Suffolk University's Ford Hall Forum and Moakley Archive & Institute, The Boston Desegregation and Busing Initiative, and GBH Forum Network, continue a series of programs examining the lasting impacts of the l974 landmark decision to desegregate Boston’s Public Schools. On May 6, the panel will discuss upward mobility in Boston, exploring the city’s historic institutional roadblocks that have hindered progress for people of color fifty years after busing. The panel will explore solutions to address these persistent issues such as enhancing educational opportunities, closing the wealth gap, increasing home ownership, and broadening access to job opportunities.

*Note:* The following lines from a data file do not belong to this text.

-- ==== Sys2Proof/Machine/Recover.lean ====
section
/-! DEFINITION. Landing of results (R46 to R50), the way out of the core (R18, R300), phases and checkpoints (R124 to R126, R294
to R298), rollback, reruns and retirement (R301 to R310). -/

namespace Sys2Proof.Machine

open Sys2Proof

/-! ### The run signature (R285) -/

/-- One step of a fold. -/
def foldBit (v : Nat) (s : Nat) (i : Nat) : Nat :=
  let f := (s / 2 ^ 63 + v / 2 ^ i) % 2
  let t := s * 2 % 2 ^ 64
  if f = 1 then t ^^^ 0x42F0E1EBA9EA3693 else t

/-- Fold(s, v) (R285). -/
def foldSig (s v : Word) : Word := word ((List.range 64).foldl (foldBit v.toNat) s.toNat)

/-- The 8-byte units of an entry's data in ascending order, a partial one zero-extended (R285). -/
def foldUnits : Nat → List Byte → List Word
  | 0, _ => []
  | n + 1, bs => if bs.isEmpty then [] else word (leNat (bs.take 8)) :: foldUnits n (bs.drop 8)

/-! ### The undo log (R295) -/

/-- The undo entries that a write to pieces of state by an operation of a commit needs: those that the newest checkpoint lacks, when
the operation issued after it. -/
def undoNeeds (commit : Nat) (ps : List Piece) (s : State) : List Piece :=
  match s.rcv.ckpts with
  | [] => []
  | c :: _ => if commit < c.commit then [] else (ps.filter (fun p => !c.touched.contains p)).eraseDups

/-- Pieces of state are about to be overwritten: the newest checkpoint gets the entries that are needed. -/
def touch (commit : Nat) (ps : List Piece) (s : State) : State :=
  match ps, s.rcv.ckpts with
  | [], _ | _, [] => s
  | _, c :: r => updRcv (fun k => { k with ckpts := { c with touched := c.touched ++ undoNeeds commit ps s } :: r }) s

/-- Values folded into k7, in order; k7 is a piece of state too. -/
def foldK7 (vs : List Word) (s : State) : State :=
  if vs.isEmpty then s
  else vs.foldl (fun t v => writeK 7 (foldSig (readK t 7) v) t) (touch s.rcv.commits [.k 7] s)

/-- The sticky flag registers that a result or an operation of a commit sets bits in (R138, R295). -/
def setFlags (commit : Nat) (v : BitVec 7) (m : BitVec 3) (s : State) : State :=
  orFlags v m (touch commit ((if v = 0 then [] else [.csr 0x801]) ++ (if m = 0 then [] else [.csr 0x802])) s)

/-- The pieces of one entry of a queue, at a place of its ring. -/
def queuePieces (q place n : Nat) : List Piece := (List.range ((n + 31) / 32)).map (fun i => Piece.q q (64 * (place % 4) + i))

/-- An entry appended to a queue (R178, R273). -/
def pushQ (commit : Nat) (q : Fin 4) (e : QEntry) (s : State) : State :=
  writeQ q (readQ s q ++ [e]) (touch commit (queuePieces q.val ((s.regs.qix.get q).val + (readQ s q).length) e.len) s)

/-- The pieces of a queue's oldest entry. -/
def headPieces (q : Fin 4) (s : State) : List Piece :=
  queuePieces q.val (s.regs.qix.get q).val (((readQ s q).head?.map (·.len)).getD 0)

/-- The oldest entry taken from a queue (R184). Taking it changes its pieces, which a rollback brings back: DEDUCED (72). -/
def popQ (commit : Nat) (q : Fin 4) (s : State) : State :=
  let t := touch commit (headPieces q s) s
  updRegs (fun r => { r with qix := r.qix.set q.val (Fin.ofNat 4 ((r.qix.get q).val + 1)) }) (writeQ q (readQ s q).tail t)

/-- The scratchpad granules of byte keys. -/
def granulePieces (keys : List Nat) : List Piece :=
  ((keys.filter (fun k => decide (k < Config.scratchBytes))).map (fun k => k / 32)).eraseDups.map Piece.granule

/-- The pieces of the destination of a result. -/
def destPieces (d : Dest) : List Piece :=
  match d with
  | .x n => [.x n.val]
  | .v n => (List.range 64).map (Piece.v n.val)
  | .vv n => (List.range 64).map (Piece.v n.val) ++ (List.range 64).map (Piece.v (companion n).val)
  | .p n => (List.range 2).map (Piece.p n.val)
  | .h n => [.h n.val]
  | .k n => [.k n.val]
  | .vshape => [.csr 0x800]
  | .csr n => [if 0x808 ≤ n.toNat ∧ n.toNat ≤ 0x815 then .loop ((n.toNat - 0x808) % 8) else .csr n.toNat]
  | .pat n => [.pat n.val 0, .pat n.val 1]
  | .map => [.misc 0]
  | .level n => [.level n.val]
  | .fillSlot => [.misc 1]
  | .gcfg _ _ => [.misc 2]
  | .none | .tile _ | .mem | .unlock _ | .check _ _ => []

/-- Bytes written into the own scratchpad by an operation of a commit: a checkpoint taken before it gets an undo entry,
one taken after it keeps the write as another party's (R295, R297). -/
def writeSpad (commit : Nat) (a : Nat) (bs : List Byte) (s : State) : State :=
  let keys := (List.range bs.length).map (a + ·)
  let t := touch commit (granulePieces keys) s
  setMem (memPutN t.mem a bs) (updRcv (fun r => { markSpad keys r with ckpts := r.ckpts.map (fun c =>
    if commit < c.commit then { c with foreign := c.foreign ++ spadCells a bs } else c) }) t)

/-- Bytes written into the own scratchpad by an effect that has left the Paddock: it belongs to a commit at or before every
checkpoint that a rollback can return to, so each of them holds it too (R108). -/
def writeKept (a : Nat) (bs : List Byte) (s : State) : State :=
  setMem (memPutN s.mem a bs) (updRcv (fun r => { markSpad ((List.range bs.length).map (a + ·)) r with ckpts := r.ckpts.map (fun c => { c with spad := memPutN c.spad a bs }) }) s)

/-! ### CSR writes (R123, R136 to R140) -/

/-- A loop entry's index or count written (R123); an entry at or above the depth stays absent. -/
def setLoop (k : Nat) (f : LoopEntry → LoopEntry) (s : State) : State := updSeq (fun q => { q with loops := modifyAt q.loops k f }) s

/-- A CSR written with a value already checked (R119). -/
def writeCsr (n : Nat) (w : Word) (s : State) : State :=
  let v := w.toNat
  match n with
  | 0x800 => updSeq (fun q => { q with vshape := BitVec.ofNat 20 v }) s
  | 0x801 => updSeq (fun q => { q with vflags := BitVec.ofNat 7 v }) s
  | 0x802 => updSeq (fun q => { q with mflags := BitVec.ofNat 3 v }) s
  | 0x808 => setLoop 0 (fun e => { e with index := w }) s
  | 0x809 => setLoop 1 (fun e => { e with index := w }) s
  | 0x80A => setLoop 2 (fun e => { e with index := w }) s
  | 0x80B => setLoop 3 (fun e => { e with index := w }) s
  | 0x80C => setLoop 4 (fun e => { e with index := w }) s
  | 0x80D => setLoop 5 (fun e => { e with index := w }) s
  | 0x810 => setLoop 0 (fun e => { e with count := w }) s
  | 0x811 => setLoop 1 (fun e => { e with count := w }) s
  | 0x812 => setLoop 2 (fun e => { e with count := w }) s
  | 0x813 => setLoop 3 (fun e => { e with count := w }) s
  | 0x814 => setLoop 4 (fun e => { e with count := w }) s
  | 0x815 => setLoop 5 (fun e => { e with count := w }) s
  | 0xCC4 => updSeq (fun q => { q with latcon := w }) s
  | 0x5C0 => updSeq (fun q => { q with yieldbound := BitVec.ofNat 32 v }) s
  | 0x5C1 => updSeq (fun q => { q with tcause := BitVec.ofNat 9 v }) s
  | 0x5C2 => updSeq (fun q => { q with tval := BitVec.ofNat 60 v }) s
  | 0x5C3 => updSeq (fun q => { q with tpc := BitVec.ofNat 21 v }) s
  | 0x5C5 => updSeq (fun q => { q with tvec := BitVec.ofNat 11 (v / 32) }) s
  | 0x5C7 => updSeq (fun q => { q with gmode := flag v 0 }) s
  | _ => s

The evening’s panelists are
Ron Bell, longtime community activist and founder of Dunk the Vote, and alumnus of Boston Latin School;
Karilyn Crockett, Ph.D., assistant professor, Urban History, Public Policy & Planning, Massachusetts Institute of Technology; and
Tatiana M. F. Cruz, Ph.D., assistant professor and interdisciplinary program director of Africana Studies, Department of Critical Race, Gender and Cultural Studies, Simmons University. The program’s moderator is
Kris Hooks, editor-in-chief of
The Boston Globe’s newsroom team, Money, Power, Inequality: Closing the Racial Wealth Gap, which focuses on addressing the racial wealth gap in Greater Boston.
Background
In our first program, Driving for Desegregation: Boston 50 Years After Busing, Adrian Walker, columnist for The Boston Globe, led a panel that explored the long-term impacts of busing on the city of Boston, including the current state of Boston’s public schools and racial equity in a myriad of arenas. In our second program held last week, our panel, moderated by Stephanie Leydon, GBH News, the panel explored race, housing, and education equity 50 years after busing. This discussion explored the impact of race-based discriminatory housing policies and education funding formulas while addressing the more recent problems of gentrification and housing affordability and how Boston positions itself to compete with its suburban neighbors when it comes to educational outcomes.